Locate every line in the records below that holds the word "index" and return each one.

Extracted data entries:
##############################

/-- Settles O31: an amendment passes its checks in their order, and is made by the kind it leaves. -/
theorem amendAndRetireObject : Obligations.AmendAndRetireObject := by
  unfold Obligations.AmendAndRetireObject
  intro f s n numbered now names referenced unowed dropped
  have drops : ∀ t : State, t.answers = s.answers → t.berthEvents = s.berthEvents → t.dropAnswers n = dropped t := by
    intro t answers events
    have owed : BerthEvent.unowed n = unowed := funext fun ev => BerthEvent.unowed_eq n ev
    simp only [State.dropAnswers, dropped, answers, events, owed]
  have refs : ∀ r, s.referenced n r = true ↔ referenced r := fun r => State.referenced_iff
  refine ⟨fun admits => ?_, fun admits => ?_⟩
  · intro given newKind newLink limit timing inRange
    obtain ⟨outside, fieldsOf⟩ := amendFields_spec (body := f.body)
    refine ⟨fun out => State.exec_refused admits rfl ?_ rfl, fun range empty => ?_, ?_⟩
    · rw [editAmendObject, outside out]
    · obtain ⟨a, fields⟩ := amendFields_of_inRange (.new 0 s.now (.berth (.fresh false))) range
      refine State.exec_declined admits rfl (status := .noSuch) (subject := n) (index := none) ?_ rfl
      rw [editAmendObject, fields]
      dsimp only
      rw [show s.object (field f.body 0 2) = none from empty]
    · intro r kind link range stored kindly linkly own changes accepted kept reborn
      obtain ⟨a, fields, after, linked, limited, timed⟩ := fieldsOf r kind link range kindly linkly
      have edit := editAmendObject_stored fields stored
      have isOwn : a.parametersOk r = true ↔ own := Amendment.parametersOk_iff after limited timed
      have isChange : (a.changesKind r || a.changesLink r) = true ↔ changes := Amendment.changes_iff after linked
      refine ⟨fun alien => ?_, fun isMine change inUse => ?_, fun isMine free => ?_⟩
      · exact State.exec_refused admits rfl (edit.trans (if_pos (Bool.eq_false_iff.mpr (mt isOwn.mp alien)))) rfl
      · refine State.exec_refused admits rfl (edit.trans ?_) rfl
        rw [if_neg (by simp [isOwn.mpr isMine]), if_pos]
        rw [isChange.mpr change, (refs r).mpr inUse]
        rfl
      · have makes : ∀ t, s.amendObject n r a = t → accepted t := fun t made => by
          refine State.exec_accepted admits rfl (edit.trans ?_)
          rw [if_neg (by simp [isOwn.mpr isMine]), if_neg, made]
          rw [Bool.and_eq_true, isChange, refs]
          exact free
        have renews : ∀ k, kind ≠ r.kind.kindOf → a.freshKind kind = k → reborn k := fun k other fresh =>
          makes _ (by
            rw [State.amendObject_reborn (by rwa [after]) linked, after, fresh]
            exact drops _ rfl rfl)
        refine ⟨fun p point isPoint => ⟨fun isGiven => ?_, fun absent => ?_⟩,
          fun g signal isSignal => ⟨fun isGiven => ?_, fun absent => ?_⟩,
          fun b berth isBerth => ⟨fun isGiven => ?_, fun absent => ?_⟩, fun other isPoint => ?_, fun other isSignal => ?_,
          fun other isBerth => ?_, fun sorted still unlimited sameTiming => ?_⟩
        · exact makes _ (State.amendObject_point point (after.trans isPoint) linked (limited.trans (if_pos isGiven)))
        · exact makes _ (State.amendObject_same (by rw [after, isPoint, point]; rfl) linked
            (limited.trans (if_neg absent)) (by rw [point, Amendment.adjusted, limited, if_neg absent]; rfl))
        · exact makes _ (State.amendObject_signal signal (after.trans isSignal) linked (limited.trans (if_pos isGiven)))
        · exact makes _ (State.amendObject_same (by rw [after, isSignal, signal]; rfl) linked
            (limited.trans (if_neg absent)) (by rw [signal, Amendment.adjusted, limited, if_neg absent]; rfl))
        · have unlimited : a.limit = none := Amendment.unlimited_of_berth (isOwn.mpr isMine) (after.trans isBerth)
          exact makes _ (State.amendObject_same (by rw [after, isBerth, berth]; rfl) linked unlimited
            (by rw [berth, Amendment.adjusted, timed, if_pos isGiven]; rfl))
        · have unlimited : a.limit = none := Amendment.unlimited_of_berth (isOwn.mpr isMine) (after.trans isBerth)
          exact makes _ (State.amendObject_same (by rw [after, isBerth, berth]; rfl) linked unlimited
            (by rw [berth, Amendment.adjusted, timed, if_neg absent]; rfl))
        · exact renews _ (by rw [isPoint]; exact other.symm) (by
            rw [isPoint, Amendment.freshKind, limited, apply_ite (Option.getD · 6000)]; rfl)
        · exact renews _ (by rw [isSignal]; exact other.symm) (by
            rw [isSignal, Amendment.freshKind, limited, apply_ite (Option.getD · 3000)]; rfl)
        · exact renews _ (by rw [isBerth]; exact other.symm) (by
            rw [isBerth, Amendment.freshKind, timed]; exact congrArg (KindRec.berth ∘ BerthRec.fresh) getD_timingGiven)
        · obtain ⟨sameKind, sameLink⟩ := not_or.mp still
          have adjusted : a.adjusted r.kind = r.kind := Amendment.adjusted_of_same (limited.trans (if_neg unlimited)) (by
            intro b berth value present
            rw [timed] at present
            split at present
            · next isGiven =>
              cases present
              exact Bool.eq_iff_iff.mpr (decide_eq_true_iff.trans (sameTiming b berth isGiven))
            · exact absurd present (by simp))
          refine makes s ((State.amendObject_same (after.trans (not_not.mp sameKind)) linked
            (limited.trans (if_neg unlimited)) adjusted).trans ?_)
          rw [not_not.mp sameLink]
          exact State.setObject_stored sorted stored
  · refine ⟨fun out => State.exec_refused admits rfl ?_ rfl, fun range empty => ?_, fun r range stored => ⟨fun inUse => ?_,
      fun free => ?_⟩⟩
    · rw [editRetireObject, if_pos (by rw [Bool.not_eq_true', Bool.eq_false_iff]; exact mt objectNumber_iff.mp out)]
    · refine State.exec_declined admits rfl (status := .noSuch) (subject := n) (index := none) ?_ rfl
      rw [editRetireObject, objectNumber_iff.mpr range, show s.object (field f.body 0 2) = none from empty]
      rfl
    · exact State.exec_refused admits rfl ((editRetireObject_stored range stored).trans (if_pos ((refs r).mpr inUse))) rfl
    · have retired : s.retireObject n = dropped { s with
          objects := s.objects.erase n
          watch := s.watch.map (WatchSlot.emptied (.object n)) } := drops (State.unwatch _ _) rfl rfl
      refine State.exec_accepted admits rfl ((editRetireObject_stored range stored).trans ?_)
      rw [if_neg (mt (refs r).mp free)]
      exact congrArg (Edit.accept · .ok .none) retired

##############################

[Output]
      refine State.exec_declined admits rfl (status := .noSuch) (subject := n) (index := none) ?_ rfl
    · refine State.exec_declined admits rfl (status := .noSuch) (subject := n) (index := none) ?_ rfl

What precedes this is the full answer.